Good2Go could also cause more problems than it solves. As Amanda Hess pointed out at Slate, the app could aid those accused of sexual assault, rather than victims, by creating what appears to be a record of consent.

Good2Go’s FAQ page dismisses implications that it could be “legally binding” or “some sort of contract,” saying the app merely “facilitates communication, reduces misunderstandings, and indicates a level of sobriety.” Meier is not convinced: “In court, it could be powerful evidence of consent.” She said Good2Go could simply turn into “more ammunition” for the accused in sexual assault cases. “I think [consent via the app] would be taken seriously, because it’s very hard to reach a sexual assault conviction as it is.”

Despite the app’s reminder that "yes" can be changed to "no," Meier says, “I think there’s a strong presumption that there’s no rape once she says ‘yes.’ Judges and juries are very skeptical of women who accuse someone of rape after the fact”—that is, women who withdraw consent during a sexual encounter.  
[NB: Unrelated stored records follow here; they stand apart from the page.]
/-- R202, R203, R205, R206, R239, R240: outside the guarded phase VST, VSTS, VSCAT, VAADD, VAMAXABS and VAFX complete: with no
active element nothing is stored, on the own banks they are performed at once, and elsewhere requests go to the homes. -/
def Claim.VectorStoresComplete : Prop :=
  ∀ i f, vstoreShape i = some f → ∀ s p parts t, s.admits f.op → f.args s.opened = .ok ((p, parts), t) →
    (parts = [] → exec i s = .next (finish f.op .seq t))
    ∧ (∀ off m u b h, parts = [(.priv off, m)] → ownTurn m off t = .ok ((), u) →
        (u.tile u.cur.site).perform m off = .ok b h →
        exec i s = .next (finish f.op .seq (u.setTile u.cur.site b)))
    ∧ (∀ id u v, partsTravel parts → freshId t = .ok (id, u) → sendParts p id false parts u = .ok ((), v) →
        exec i s = .next (finish f.op .seq v))

/-- R204: VLDC converts memory into the register format and VSTC the register into the format of the pointer; both complete, at
the own banks at once, with the flags of the conversion. -/
def Claim.VectorConvertingAccesses : Prop :=
  (∀ stl d a b s p c home t, s.admits (opA 0x35 2 stl d.code a.code b.code) →
    vldcArgs d a b s.opened = .ok ((p, c, home), t) →
    (∀ off u r h, home = some (.priv off) → ownTurn (.vecConvert c) off t = .ok ((), u) →
      (u.tile u.cur.site).perform (.vecConvert c) off = .ok r h →
      exec (.vldc stl d a b) s = .next (finish (opA 0x35 2 stl d.code a.code b.code) .seq
        ((u.setTile u.cur.site r).withVResult 1 h.flags d (BitVec.ofNat 4096 h.val) (BitVec.ofNat 128 h.side))))
    ∧ (∀ pl id u v, home = some pl → (∀ off, pl ≠ .priv off) → reserve (vlandingOf d) 1 t = .ok (id, u) →
      sendRequest (.vecConvert c) p (homeDest (u.tile u.cur.site).name.1 pl) id true u = .ok ((), v) →
      exec (.vldc stl d a b) s = .next (finish (opA 0x35 2 stl d.code a.code b.code) .seq v))
    ∧ (home = none → ∃ v sd,
      exec (.vldc stl d a b) s = .next (finish (opA 0x35 2 stl d.code a.code b.code) .seq (t.withVResult 1 0 d v sd))))
  ∧ (∀ stl d a b s p parts fl t, s.admits (opA 0x35 3 stl d.code a.code b.code) →
    vstcArgs d a b s.opened = .ok ((p, parts, fl), t) →
    let done (u : State) : State := u.setSlot u.cur ((u.slot u.cur).flagsAt (u.cycle + 1) fl)
    (parts = [] → exec (.vstc stl d a b) s = .next (finish (opA 0x35 3 stl d.code a.code b.code) .seq (done t)))
    ∧ (∀ off m u r h, parts = [(.priv off, m)] → ownTurn m off t = .ok ((), u) →
        (u.tile u.cur.site).perform m off = .ok r h →
        exec (.vstc stl d a b) s
          = .next (finish (opA 0x35 3 stl d.code a.code b.code) .seq (done (u.setTile u.cur.site r))))
    ∧ (∀ id u v, partsTravel parts → freshId t = .ok (id, u) → sendParts p id false parts u = .ok ((), v) →
        exec (.vstc stl d a b) s = .next (finish (opA 0x35 3 stl d.code a.code b.code) .seq (done v))))

/-- R239, R240: the effect of the parts of VAADD, VAMAXABS and VAFX at the banks: each element is one read-modify-write of its
own word or cell, in ascending order of the list. -/
def Claim.VectorAtomicsAtTheBanks : Prop :=
  ∀ (t : Tile) (off : Nat), t.spad.wf = true →
    (∀ k n a v rest, n ∈ [2, 4] → k ≠ .umax → t.linesFull a n = true → t.eccAt a n = none →
      t.perform (.vecAtomic k n ((a, v) :: rest)) off
        = match t.perform (.atomic k n v 0) a with
          | .ok b _ => b.perform (.vecAtomic k n rest) off
          | r => r)
    ∧ (∀ a v rest, t.linesFull a 4 = true → t.eccAt a 4 = none →
      t.perform (.vecAtomic .umax 4 ((a, v) :: rest)) off
        = match t.perform (.absmax (BitVec.ofNat 32 ((v : Word).toNat % 2 ^ 31))) a with
          | .ok b _ => b.perform (.vecAtomic .umax 4 rest) off
          | r => r)
    ∧ (∀ a v rest, t.linesFull a 16 = true → t.eccAt a 16 = none →
      t.perform (.vecFx ((a, v) :: rest)) off
        = match t.perform (.fxAdd v) a with
          | .ok b _ => b.perform (.vecFx rest) off
          | r => r)
    ∧ (∀ a v, t.linesFull a 4 = true → t.eccAt a 4 = none →
      ∃ b h, t.perform (.vecAtomic .umax 4 [(a, v)]) off = .ok b h ∧
        ∀ x, Memory.get b.spad x = byteOver t.spad a 4 (max (bytesFrom t.spad a 4) ((v : Word).toNat % 2 ^ 31)) x)
    ∧ (∀ a v, t.linesFull a 16 = true → t.eccAt a 16 = none →
      ∃ b h, t.perform (.vecFx [(a, v)]) off = .ok b h ∧
        ∀ x, Memory.get b.spad x = byteOver t.spad a 16 (cellAdd (bytesFrom t.spad a 16) (v : BitVec 32).toNat) x)

/-- The claims ReadModifyWriteAtTheBanks and VectorAtomicsAtTheBanks together. -/
def Obligations.ReadModifyWriteAndVectorAtomics : Prop := Claim.ReadModifyWriteAtTheBanks ∧ Claim.VectorAtomicsAtTheBanks

/-- The claims VectorLoadsComplete, VectorStoresComplete and VectorConvertingAccesses together. -/
def Obligations.VectorAccessesComplete : Prop := Claim.VectorLoadsComplete ∧ Claim.VectorStoresComplete ∧ Claim.VectorConvertingAccesses

/-! ### Control registers, fences, the guarded phase -/

/-- R57, R173: CRD completes with the register of its index; a core's read clears the counters that clear on reading; in USER
mode an index of 0x200 and above raises the privileged cause, and an index of no register is an illegal operand. -/
def Claim.ControlRegisterReads : Prop :=
  ∀ stl d (i : BitVec 10) s, d.legal = true → s.admits (opI 0x19 stl d.code 0 i) →
    (∀ v, s.opened.cur.isCore = false → ((s.opened.slot s.opened.cur).sys = true ∨ i.toNat < 0x200) →
      s.opened.ctlOf i.toNat = some v →
      exec (.crd stl d i) s = .next (finish (opI 0x19 stl d.code 0 i) .seq (s.opened.withResult 1 0 d v)))
    ∧ (∀ v, s.opened.cur.isCore = true → ¬ (s.opened.cur = .collier ∧ i.toNat = 0x390) →
      s.opened.coreCtlGet s.opened.cur i.toNat = some v →
      exec (.crd stl d i) s
        = .next (finish (opI 0x19 stl d.code 0 i) .seq
            ((s.opened.coreReadClear s.opened.cur i.toNat).withResult 1 0 d v)))
    ∧ (s.opened.cur.isCore = false → (s.opened.slot s.opened.cur).sys = false → 0x200 ≤ i.toNat →
      exec (.crd stl d i) s
        = .next (s.takeTrap .privileged (ofN (opI 0x19 stl d.code 0 i).word) (s.slot s.cur).pc))
    ∧ (s.opened.cur.isCore = false → ((s.opened.slot s.opened.cur).sys = true ∨ i.toNat < 0x200) →
      s.opened.ctlOf i.toNat = none →
      exec (.crd stl d i) s
        = .next (s.takeTrap .illegalOperand (ofN (opI 0x19 stl d.code 0 i).word) (s.slot s.cur).pc))

/-- R57 to R60, R169, R173, R276 to R278: in a tile CWR completes; the register then reads as the written bits that it keeps,
and every other register reads as before; a write of a read-only register changes none. A write to a register of the tile is
seen from the next cycle on; one of LC0 or LC1 stands behind its own end check. OVRH loses its valid bit by a write with bit 0 clear and
nothing else. In USER mode an index of 0x200 and above raises the privileged cause, and an index of no register is an illegal operand. -/
def Claim.ControlRegisterWrites : Prop :=
  let flow (t : State) (i : Nat) : Flow := if ((t.slot t.cur).ctlGet t.cur.slotNo.val i).isSome = true then .seq else .seqLate
  (∀ r ∈ ctlRows, r.index ≠ 6 → r.index ≠ 7 → ∀ stl a s v t o, s.admits (opI 0x1A stl 16 a.code (BitVec.ofNat 10 r.index)) →
    s.opened.cur.isCore = false → ((s.opened.slot s.opened.cur).sys = true ∨ r.index < 0x200) →
    read1 a s.opened = .ok (v, t) → t.cur.isCore = false → t.ctlOf r.index = some o →
    ∃ u, exec (.cwr stl a (BitVec.ofNat 10 r.index)) s
        = .next (finish (opI 0x1A stl 16 a.code (BitVec.ofNat 10 r.index)) (flow t r.index) u)
      ∧ u.ctlOf r.index = some (ofN (r.kept o.toNat v.toNat)) ∧ ∀ j, j ≠ r.index → u.ctlOf j = t.ctlOf j)
  ∧ (∀ i, (i = 6 ∨ i = 7) → ∀ stl a s v t, s.admits (opI 0x1A stl 16 a.code (BitVec.ofNat 10 i)) →
    s.opened.cur.isCore = false → read1 a s.opened = .ok (v, t) → t.cur.isCore = false →
    let n := (t.slot t.cur).next 2
    let c := t.setSlot t.cur n
    ∃ u, exec (.cwr stl a (BitVec.ofNat 10 i)) s
        = .next (finish (opI 0x1A stl 16 a.code (BitVec.ofNat 10 i)) (.jump n.pc) u)
      ∧ u.ctlOf i = some v ∧ ∀ j, j ≠ i → u.ctlOf j = c.ctlOf j)
  ∧ (∀ i ∈ ctlReadOnly, ∀ stl a s v t, s.admits (opI 0x1A stl 16 a.code (BitVec.ofNat 10 i)) →
    s.opened.cur.isCore = false → ((s.opened.slot s.opened.cur).sys = true ∨ i < 0x200) →
    read1 a s.opened = .ok (v, t) → t.cur.isCore = false →
    ∃ u, exec (.cwr stl a (BitVec.ofNat 10 i)) s
        = .next (finish (opI 0x1A stl 16 a.code (BitVec.ofNat 10 i)) (flow t i) u) ∧ ∀ j, u.ctlOf j = t.ctlOf j)
  ∧ (∀ stl a s v t, s.admits (opI 0x1A stl 16 a.code 0x205) → s.opened.cur.isCore = false →
    (s.opened.slot s.opened.cur).sys = true → read1 a s.opened = .ok (v, t) → t.cur.isCore = false →
    let sl := t.slot t.cur
    exec (.cwr stl a 0x205) s = .next (finish (opI 0x1A stl 16 a.code 0x205) .seq
      (t.setSlot t.cur (if v.toNat % 2 = 1 then sl else { sl with ovr := { sl.ovr with valid := false } }))))
  ∧ (∀ stl a (i : BitVec 10) s, s.admits (opI 0x1A stl 16 a.code i) →
    let illegal (c : Cause) : Prop := exec (.cwr stl a i) s
      = .next (s.takeTrap c (ofN (opI 0x1A stl 16 a.code i).word) (s.slot s.cur).pc)
    (s.opened.cur.isCore = false → (s.opened.slot s.opened.cur).sys = false → 0x200 ≤ i.toNat → illegal .privileged)
    ∧ (s.opened.cur.isCore = false → ((s.opened.slot s.opened.cur).sys = true ∨ i.toNat < 0x200) →
      s.opened.ctlOf i.toNat = none → illegal .illegalOperand)
    ∧ (s.opened.cur.isCore = true → ¬ (s.opened.cur = .collier ∧ i.toNat = 0x390) →
      s.opened.coreCtlGet s.opened.cur i.toNat = none → illegal .illegalOperand))
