-- ==== Sys2Proof/Laws/State.lean ====
section
/-! SUPPORT. What each update of the state leaves: one lemma for each field and update. -/

namespace Sys2Proof.Machine

/-! ### A tile replaced -/

@[simp] theorem State.setTile_cycle (s : State) (x : Nat) (t : Tile) : (s.setTile x t).cycle = s.cycle := rfl
@[simp] theorem State.setTile_tbOff (s : State) (x : Nat) (t : Tile) : (s.setTile x t).tbOff = s.tbOff := rfl
@[simp] theorem State.setTile_sched (s : State) (x : Nat) (t : Tile) : (s.setTile x t).sched = s.sched := rfl
@[simp] theorem State.setTile_cur (s : State) (x : Nat) (t : Tile) : (s.setTile x t).cur = s.cur := rfl
@[simp] theorem State.setTile_freeCtr (s : State) (x : Nat) (t : Tile) : (s.setTile x t).freeCtr = s.freeCtr := rfl
@[simp] theorem State.setTile_collier (s : State) (x : Nat) (t : Tile) : (s.setTile x t).collier = s.collier := rfl
@[simp] theorem State.setTile_stokers (s : State) (x : Nat) (t : Tile) : (s.setTile x t).stokers = s.stokers := rfl
@[simp] theorem State.setTile_hbm (s : State) (x : Nat) (t : Tile) : (s.setTile x t).hbm = s.hbm := rfl
@[simp] theorem State.setTile_hbmEcc (s : State) (x : Nat) (t : Tile) : (s.setTile x t).hbmEcc = s.hbmEcc := rfl
@[simp] theorem State.setTile_keyed (s : State) (x : Nat) (t : Tile) : (s.setTile x t).keyed = s.keyed := rfl
@[simp] theorem State.setTile_host (s : State) (x : Nat) (t : Tile) : (s.setTile x t).host = s.host := rfl
@[simp] theorem State.setTile_fabric (s : State) (x : Nat) (t : Tile) : (s.setTile x t).fabric = s.fabric := rfl
@[simp] theorem State.setTile_acks (s : State) (x : Nat) (t : Tile) : (s.setTile x t).acks = s.acks := rfl
@[simp] theorem State.setTile_rings (s : State) (x : Nat) (t : Tile) : (s.setTile x t).rings = s.rings := rfl
@[simp] theorem State.setTile_flue (s : State) (x : Nat) (t : Tile) : (s.setTile x t).flue = s.flue := rfl
@[simp] theorem State.setTile_permits (s : State) (x : Nat) (t : Tile) : (s.setTile x t).permits = s.permits := rfl
@[simp] theorem State.setTile_linkWait (s : State) (x : Nat) (t : Tile) : (s.setTile x t).linkWait = s.linkWait := rfl
@[simp] theorem State.setTile_launches (s : State) (x : Nat) (t : Tile) : (s.setTile x t).launches = s.launches := rfl
@[simp] theorem State.setTile_tags (s : State) (x : Nat) (t : Tile) : (s.setTile x t).tags = s.tags := rfl
@[simp] theorem State.setTile_created (s : State) (x : Nat) (t : Tile) : (s.setTile x t).created = s.created := rfl
@[simp] theorem State.setTile_children (s : State) (x : Nat) (t : Tile) : (s.setTile x t).children = s.children := rfl
@[simp] theorem State.setTile_tally (s : State) (x : Nat) (t : Tile) : (s.setTile x t).tally = s.tally := rfl
@[simp] theorem State.setTile_retiring (s : State) (x : Nat) (t : Tile) : (s.setTile x t).retiring = s.retiring := rfl
@[simp] theorem State.setTile_queues (s : State) (x : Nat) (t : Tile) : (s.setTile x t).queues = s.queues := rfl
@[simp] theorem State.setTile_pendings (s : State) (x : Nat) (t : Tile) : (s.setTile x t).pendings = s.pendings := rfl
@[simp] theorem State.setTile_watchdogs (s : State) (x : Nat) (t : Tile) : (s.setTile x t).watchdogs = s.watchdogs := rfl
@[simp] theorem State.setTile_lastMapped (s : State) (x : Nat) (t : Tile) : (s.setTile x t).lastMapped = s.lastMapped := rfl
@[simp] theorem State.setTile_passes (s : State) (x : Nat) (t : Tile) : (s.setTile x t).passes = s.passes := rfl
@[simp] theorem State.setTile_refills (s : State) (x : Nat) (t : Tile) : (s.setTile x t).refills = s.refills := rfl
@[simp] theorem State.setTile_buckets (s : State) (x : Nat) (t : Tile) : (s.setTile x t).buckets = s.buckets := rfl
@[simp] theorem State.setTile_partitions (s : State) (x : Nat) (t : Tile) : (s.setTile x t).partitions = s.partitions := rfl
@[simp] theorem State.setTile_asidPart (s : State) (x : Nat) (t : Tile) : (s.setTile x t).asidPart = s.asidPart := rfl
@[simp] theorem State.setTile_asidTable (s : State) (x : Nat) (t : Tile) : (s.setTile x t).asidTable = s.asidTable := rfl
@[simp] theorem State.setTile_directory (s : State) (x : Nat) (t : Tile) : (s.setTile x t).directory = s.directory := rfl
@[simp] theorem State.setTile_images (s : State) (x : Nat) (t : Tile) : (s.setTile x t).images = s.images := rfl
@[simp] theorem State.setTile_moves (s : State) (x : Nat) (t : Tile) : (s.setTile x t).moves = s.moves := rfl
@[simp] theorem State.setTile_evring (s : State) (x : Nat) (t : Tile) : (s.setTile x t).evring = s.evring := rfl
@[simp] theorem State.setTile_evdrop (s : State) (x : Nat) (t : Tile) : (s.setTile x t).evdrop = s.evdrop := rfl
@[simp] theorem State.setTile_evcoal (s : State) (x : Nat) (t : Tile) : (s.setTile x t).evcoal = s.evcoal := rfl
@[simp] theorem State.setTile_dbbad (s : State) (x : Nat) (t : Tile) : (s.setTile x t).dbbad = s.dbbad := rfl
@[simp] theorem State.setTile_msix (s : State) (x : Nat) (t : Tile) : (s.setTile x t).msix = s.msix := rfl
@[simp] theorem State.setTile_errorOrder (s : State) (x : Nat) (t : Tile) : (s.setTile x t).errorOrder = s.errorOrder := rfl
@[simp] theorem State.setTile_thermal (s : State) (x : Nat) (t : Tile) : (s.setTile x t).thermal = s.thermal := rfl
@[simp] theorem State.setTile_snsWarn (s : State) (x : Nat) (t : Tile) : (s.setTile x t).snsWarn = s.snsWarn := rfl
@[simp] theorem State.setTile_snsCrit (s : State) (x : Nat) (t : Tile) : (s.setTile x t).snsCrit = s.snsCrit := rfl
@[simp] theorem State.setTile_alert (s : State) (x : Nat) (t : Tile) : (s.setTile x t).alert = s.alert := rfl
@[simp] theorem State.setTile_shipped (s : State) (x : Nat) (t : Tile) : (s.setTile x t).shipped = s.shipped := rfl
@[simp] theorem State.setTile_retirements (s : State) (x : Nat) (t : Tile) : (s.setTile x t).retirements = s.retirements := rfl
@[simp] theorem State.setTile_readmits (s : State) (x : Nat) (t : Tile) : (s.setTile x t).readmits = s.readmits := rfl
@[simp] theorem State.setTile_replaceReq (s : State) (x : Nat) (t : Tile) : (s.setTile x t).replaceReq = s.replaceReq := rfl
@[simp] theorem State.setTile_peers (s : State) (x : Nat) (t : Tile) : (s.setTile x t).peers = s.peers := rfl
@[simp] theorem State.setTile_rxuBusy (s : State) (x : Nat) (t : Tile) : (s.setTile x t).rxuBusy = s.rxuBusy := rfl
@[simp] theorem State.setTile_rxu (s : State) (x : Nat) (t : Tile) : (s.setTile x t).rxu = s.rxu := rfl
@[simp] theorem State.setTile_halted (s : State) (x : Nat) (t : Tile) : (s.setTile x t).halted = s.halted := rfl
@[simp] theorem State.setTile_haltDriven (s : State) (x : Nat) (t : Tile) : (s.setTile x t).haltDriven = s.haltDriven := rfl
@[simp] theorem State.setTile_haltIds (s : State) (x : Nat) (t : Tile) : (s.setTile x t).haltIds = s.haltIds := rfl
@[simp] theorem State.setTile_haltAt (s : State) (x : Nat) (t : Tile) : (s.setTile x t).haltAt = s.haltAt := rfl
@[simp] theorem State.setTile_speig (s : State) (x : Nat) (t : Tile) : (s.setTile x t).speig = s.speig := rfl
@[simp] theorem State.setTile_speigTag (s : State) (x : Nat) (t : Tile) : (s.setTile x t).speigTag = s.speigTag := rfl
@[simp] theorem State.setTile_engineId (s : State) (x : Nat) (t : Tile) : (s.setTile x t).engineId = s.engineId := rfl
@[simp] theorem State.setTile_crossed (s : State) (x : Nat) (t : Tile) : (s.setTile x t).crossed = s.crossed := rfl
@[simp] theorem State.setTile_image (s : State) (x : Nat) (t : Tile) : (s.setTile x t).image = s.image := rfl
@[simp] theorem State.setTile_trace (s : State) (x : Nat) (t : Tile) : (s.setTile x t).trace = s.trace := rfl
@[simp] theorem State.setTile_owner (s : State) (x : Nat) (t : Tile) : (s.setTile x t).owner = s.owner := rfl
@[simp] theorem State.setTile_ownerKey (s : State) (x : Nat) (t : Tile) : (s.setTile x t).ownerKey = s.ownerKey := rfl
@[simp] theorem State.setTile_serial (s : State) (x : Nat) (t : Tile) : (s.setTile x t).serial = s.serial := rfl
@[simp] theorem State.setTile_boot (s : State) (x : Nat) (t : Tile) : (s.setTile x t).boot = s.boot := rfl
@[simp] theorem State.setTile_bootFailed (s : State) (x : Nat) (t : Tile) : (s.setTile x t).bootFailed = s.bootFailed := rfl
@[simp] theorem State.setTile_untrained (s : State) (x : Nat) (t : Tile) : (s.setTile x t).untrained = s.untrained := rfl
@[simp] theorem State.setTile_lockerr (s : State) (x : Nat) (t : Tile) : (s.setTile x t).lockerr = s.lockerr := rfl
@[simp] theorem State.setTile_aer (s : State) (x : Nat) (t : Tile) : (s.setTile x t).aer = s.aer := rfl
@[simp] theorem State.setTile_sysImage (s : State) (x : Nat) (t : Tile) : (s.setTile x t).sysImage = s.sysImage := rfl
@[simp] theorem State.tile_setTile_same (s : State) (x : Nat) (t : Tile) : (s.setTile x t).tile x = t := by
  simp [State.tile, State.setTile]
theorem State.tile_setTile_other (s : State) (x y : Nat) (t : Tile) (h : y ≠ x) : (s.setTile x t).tile y = s.tile y := by
  simp [State.tile, State.setTile, Table.getD_put_other _ _ _ _ _ h]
Good2Go could do a lot more to prevent misunderstandings by being even more direct, but instead the app is ambiguous about what kind of hookup, exactly, its users are consenting to—making out, oral sex, intercourse—and whether they’re using protection.

“Good to go? I don’t even like the phrase,” Meier says. “What does that mean? It doesn’t tell you anything that you need to know.”